Beam Me Up

Quantum Mass Spectrometer | Beam me up!

We’re delighted to announce that we’ve reached a significant milestone on our journey to developing a new trace analysis technique.

Our novel instrument exploits the interaction between a beam of ions that are accelerated through a vacuum and highly tuned lasers. Our team have successfully delivered the first ions to the end of the instrument.

A key step in commissioning a new spectrometer is the process of tuning ions from their source to the end of the instrument. It is always a reassuring moment when ions can be delivered to the final detector and a signal can be observed.

The commissioning process starts with the ion source, which is the beating heart of any mass spectrometer. The performance of the machine, its capability and capacity to deliver science will have a lot resting on having an optimized ion source.

“It has taken some time to get our ion source working optimally and to tune the beamline voltages such that the resulting ion beam will reach the detector. Understanding the relative impact of changing the voltage on each lens and steering element, with the aid of some simple simulations, has been crucial. I was very happy when we finally measured ions on the detector, as this represents an important milestone in the commissioning of this instrument, and is a good indication that all elements in the beamline are working as they should be.” – Holly Anne Perrett, Team Leader

The mass spectrometer Artemis Analytical is developing uses a laser-based method to enhance sensitivity sufficiently to allow rare isotopes such as 14C and 85Kr to be detected. These isotopes have natural abundances of one part per trillion or less, which requires a very intense initial ion beam. Even at moderate ion speeds, there will be enough to make components get very hot (and even melt) if the beam hits them. Therefore, before using intense beams the first step of the commissioning process uses an intermediate intensity ion source, which produces 1/1000th of the final beam current before scaling the system up to the maximum intensities.

We have utilized a device called an electron impact gas ion source that produces beams of argon or krypton for commissioning the instrument. A controlled leak of gas is bled into the ion source to produce almost a trillion ions per second for the commissioning process. The ions are accelerated through a voltage of approximately 1000V and then directed through the vacuum chambers. At these energies, it is possible to use static voltages applied to electrodes.
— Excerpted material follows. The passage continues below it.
-- ==== Sys2Proof/Machine/Dispatch.lean ====
section
/-! DEFINITION. Sys2Proof/Machine/Dispatch.lean: one arm per command, each a call of its meaning. -/
namespace Sys2Proof.Machine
The process of manipulating the ions is similar to manipulating light with mirrors and lenses and hence the components within a spectrometer are referred to as “ion optics”. To finally deliver the beam to the end of the spectrometer requires adjusting over 25 individual power supplies connected to the ion optic elements to bend and focus the ions.

The first-time ions are accelerated and directed through the instrument is a fiendishly complex puzzle, which is made much harder because unlike manipulating light with optics, there are no visible cues to where the beam is going when it is no longer detected.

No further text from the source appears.